▶ RECORDS SHOWN
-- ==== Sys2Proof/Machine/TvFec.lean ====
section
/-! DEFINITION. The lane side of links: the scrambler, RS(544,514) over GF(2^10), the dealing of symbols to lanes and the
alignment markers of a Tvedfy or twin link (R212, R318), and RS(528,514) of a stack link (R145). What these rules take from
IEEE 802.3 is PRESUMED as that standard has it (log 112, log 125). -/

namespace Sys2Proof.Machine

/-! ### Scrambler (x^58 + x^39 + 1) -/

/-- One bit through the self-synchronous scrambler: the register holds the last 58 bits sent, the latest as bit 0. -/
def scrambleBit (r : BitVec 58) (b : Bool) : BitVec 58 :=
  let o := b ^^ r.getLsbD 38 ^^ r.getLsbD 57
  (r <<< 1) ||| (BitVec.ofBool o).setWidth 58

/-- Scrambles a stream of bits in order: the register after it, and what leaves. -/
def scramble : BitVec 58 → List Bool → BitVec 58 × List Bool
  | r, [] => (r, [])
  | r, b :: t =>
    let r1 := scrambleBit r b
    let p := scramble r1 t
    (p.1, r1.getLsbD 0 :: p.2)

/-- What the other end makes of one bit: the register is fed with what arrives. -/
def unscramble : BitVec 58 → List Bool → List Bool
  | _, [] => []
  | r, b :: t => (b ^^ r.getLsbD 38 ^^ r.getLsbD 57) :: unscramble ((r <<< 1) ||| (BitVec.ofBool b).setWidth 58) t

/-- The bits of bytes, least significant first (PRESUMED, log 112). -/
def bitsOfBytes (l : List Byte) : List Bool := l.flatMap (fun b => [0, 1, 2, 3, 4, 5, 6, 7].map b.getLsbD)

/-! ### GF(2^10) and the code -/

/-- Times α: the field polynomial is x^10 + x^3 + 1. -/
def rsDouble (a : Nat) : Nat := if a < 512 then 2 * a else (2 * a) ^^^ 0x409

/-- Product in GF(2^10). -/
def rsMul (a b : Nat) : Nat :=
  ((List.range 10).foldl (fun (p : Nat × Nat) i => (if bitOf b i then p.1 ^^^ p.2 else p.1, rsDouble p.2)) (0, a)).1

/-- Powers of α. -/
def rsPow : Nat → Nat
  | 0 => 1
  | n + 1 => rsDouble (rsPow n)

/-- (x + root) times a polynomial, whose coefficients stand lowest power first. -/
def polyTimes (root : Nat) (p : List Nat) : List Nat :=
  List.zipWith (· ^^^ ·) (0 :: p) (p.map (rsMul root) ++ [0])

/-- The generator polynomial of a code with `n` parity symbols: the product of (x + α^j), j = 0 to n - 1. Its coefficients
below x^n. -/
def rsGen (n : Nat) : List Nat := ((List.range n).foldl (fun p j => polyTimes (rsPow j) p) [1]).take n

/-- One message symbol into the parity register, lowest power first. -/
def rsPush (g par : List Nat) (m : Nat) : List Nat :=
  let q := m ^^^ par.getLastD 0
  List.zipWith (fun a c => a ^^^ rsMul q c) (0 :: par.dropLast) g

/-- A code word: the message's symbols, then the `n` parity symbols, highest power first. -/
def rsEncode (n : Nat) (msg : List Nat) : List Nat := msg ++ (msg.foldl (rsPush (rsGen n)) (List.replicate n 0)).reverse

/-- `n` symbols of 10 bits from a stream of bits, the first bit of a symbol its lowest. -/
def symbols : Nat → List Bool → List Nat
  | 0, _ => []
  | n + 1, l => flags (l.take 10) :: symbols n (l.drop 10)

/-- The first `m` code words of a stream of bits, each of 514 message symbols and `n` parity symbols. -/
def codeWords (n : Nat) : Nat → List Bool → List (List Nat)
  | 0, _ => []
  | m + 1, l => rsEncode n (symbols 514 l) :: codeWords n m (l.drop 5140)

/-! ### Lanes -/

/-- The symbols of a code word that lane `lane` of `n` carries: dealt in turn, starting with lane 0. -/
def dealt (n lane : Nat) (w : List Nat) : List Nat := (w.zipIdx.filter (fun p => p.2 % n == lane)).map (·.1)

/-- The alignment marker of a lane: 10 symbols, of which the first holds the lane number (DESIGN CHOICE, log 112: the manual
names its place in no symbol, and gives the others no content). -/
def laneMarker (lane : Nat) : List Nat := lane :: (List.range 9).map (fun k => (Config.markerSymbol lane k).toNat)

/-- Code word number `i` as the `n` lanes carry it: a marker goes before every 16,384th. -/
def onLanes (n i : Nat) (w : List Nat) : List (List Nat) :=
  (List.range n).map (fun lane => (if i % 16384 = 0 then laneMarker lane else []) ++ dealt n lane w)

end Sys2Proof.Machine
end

--

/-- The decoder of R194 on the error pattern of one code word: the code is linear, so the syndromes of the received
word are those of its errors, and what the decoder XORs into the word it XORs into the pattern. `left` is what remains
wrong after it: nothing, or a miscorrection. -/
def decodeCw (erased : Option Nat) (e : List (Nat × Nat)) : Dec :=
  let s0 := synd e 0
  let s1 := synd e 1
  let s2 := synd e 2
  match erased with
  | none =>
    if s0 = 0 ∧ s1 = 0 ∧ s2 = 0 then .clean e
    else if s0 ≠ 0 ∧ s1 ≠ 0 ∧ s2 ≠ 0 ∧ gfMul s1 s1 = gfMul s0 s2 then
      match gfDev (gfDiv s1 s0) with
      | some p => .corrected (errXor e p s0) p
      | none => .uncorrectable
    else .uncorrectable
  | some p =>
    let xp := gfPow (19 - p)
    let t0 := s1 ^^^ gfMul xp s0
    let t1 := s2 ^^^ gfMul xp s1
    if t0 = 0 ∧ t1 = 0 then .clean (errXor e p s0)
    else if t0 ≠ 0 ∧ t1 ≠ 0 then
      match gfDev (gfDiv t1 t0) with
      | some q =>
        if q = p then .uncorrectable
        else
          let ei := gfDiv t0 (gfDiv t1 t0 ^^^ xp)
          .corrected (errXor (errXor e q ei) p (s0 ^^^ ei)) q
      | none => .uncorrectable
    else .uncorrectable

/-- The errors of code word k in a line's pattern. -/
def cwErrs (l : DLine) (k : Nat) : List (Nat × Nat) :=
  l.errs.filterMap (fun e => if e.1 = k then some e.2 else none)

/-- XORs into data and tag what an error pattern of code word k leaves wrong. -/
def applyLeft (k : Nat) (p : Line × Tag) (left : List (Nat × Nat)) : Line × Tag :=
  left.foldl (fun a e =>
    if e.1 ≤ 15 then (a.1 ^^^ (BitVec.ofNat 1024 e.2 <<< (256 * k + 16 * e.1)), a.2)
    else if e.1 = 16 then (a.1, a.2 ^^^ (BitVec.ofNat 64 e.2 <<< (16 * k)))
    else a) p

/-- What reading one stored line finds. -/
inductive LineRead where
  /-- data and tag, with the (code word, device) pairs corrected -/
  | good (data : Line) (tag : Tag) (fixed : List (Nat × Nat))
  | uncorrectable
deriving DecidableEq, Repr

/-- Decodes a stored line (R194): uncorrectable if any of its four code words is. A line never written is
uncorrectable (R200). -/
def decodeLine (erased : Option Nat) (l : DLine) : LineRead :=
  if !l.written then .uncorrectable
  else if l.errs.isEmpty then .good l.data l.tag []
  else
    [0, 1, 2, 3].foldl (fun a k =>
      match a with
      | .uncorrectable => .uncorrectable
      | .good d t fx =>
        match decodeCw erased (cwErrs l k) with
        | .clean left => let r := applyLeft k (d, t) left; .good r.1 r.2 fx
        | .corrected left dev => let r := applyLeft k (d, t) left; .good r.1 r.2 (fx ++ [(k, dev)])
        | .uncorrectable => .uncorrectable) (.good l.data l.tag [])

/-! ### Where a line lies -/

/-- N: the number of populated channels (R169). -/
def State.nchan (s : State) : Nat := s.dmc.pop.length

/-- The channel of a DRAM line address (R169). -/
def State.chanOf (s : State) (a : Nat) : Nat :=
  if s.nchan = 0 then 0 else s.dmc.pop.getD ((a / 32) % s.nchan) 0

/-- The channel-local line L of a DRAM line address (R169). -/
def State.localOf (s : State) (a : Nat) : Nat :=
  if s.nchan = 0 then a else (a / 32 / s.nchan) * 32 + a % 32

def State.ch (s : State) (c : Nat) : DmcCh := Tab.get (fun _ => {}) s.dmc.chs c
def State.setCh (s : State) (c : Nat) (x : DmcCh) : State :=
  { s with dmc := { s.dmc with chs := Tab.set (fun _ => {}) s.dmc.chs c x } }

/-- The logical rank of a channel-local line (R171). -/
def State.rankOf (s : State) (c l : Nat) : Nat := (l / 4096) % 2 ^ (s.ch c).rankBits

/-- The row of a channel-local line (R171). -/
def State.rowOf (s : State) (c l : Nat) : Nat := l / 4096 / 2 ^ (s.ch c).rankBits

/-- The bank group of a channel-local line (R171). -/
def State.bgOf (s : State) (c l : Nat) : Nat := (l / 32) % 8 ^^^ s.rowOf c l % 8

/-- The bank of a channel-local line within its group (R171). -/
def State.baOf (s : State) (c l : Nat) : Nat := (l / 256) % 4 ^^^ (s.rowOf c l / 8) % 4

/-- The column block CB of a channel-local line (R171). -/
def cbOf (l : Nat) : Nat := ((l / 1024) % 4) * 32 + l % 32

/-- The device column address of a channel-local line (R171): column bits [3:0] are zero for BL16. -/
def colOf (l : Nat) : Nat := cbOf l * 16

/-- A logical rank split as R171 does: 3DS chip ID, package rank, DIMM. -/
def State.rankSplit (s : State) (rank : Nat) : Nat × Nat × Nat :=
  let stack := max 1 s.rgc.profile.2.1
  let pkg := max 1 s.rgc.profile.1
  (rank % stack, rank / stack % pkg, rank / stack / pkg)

▶ ASSIGNMENT
All lines above from the line with "row of a channel-local line (R171). -/" through the line with "(rank % stack, rank", both included, are to be set down exactly, with nothing else.

▶ REPLY TO THE TASK
/-- The row of a channel-local line (R171). -/
def State.rowOf (s : State) (c l : Nat) : Nat := l / 4096 / 2 ^ (s.ch c).rankBits

/-- The bank group of a channel-local line (R171). -/
def State.bgOf (s : State) (c l : Nat) : Nat := (l / 32) % 8 ^^^ s.rowOf c l % 8

/-- The bank of a channel-local line within its group (R171). -/
def State.baOf (s : State) (c l : Nat) : Nat := (l / 256) % 4 ^^^ (s.rowOf c l / 8) % 4

/-- The column block CB of a channel-local line (R171). -/
def cbOf (l : Nat) : Nat := ((l / 1024) % 4) * 32 + l % 32

/-- The device column address of a channel-local line (R171): column bits [3:0] are zero for BL16. -/
def colOf (l : Nat) : Nat := cbOf l * 16

/-- A logical rank split as R171 does: 3DS chip ID, package rank, DIMM. -/
def State.rankSplit (s : State) (rank : Nat) : Nat × Nat × Nat :=
  let stack := max 1 s.rgc.profile.2.1
  let pkg := max 1 s.rgc.profile.1
  (rank % stack, rank / stack % pkg, rank / stack / pkg)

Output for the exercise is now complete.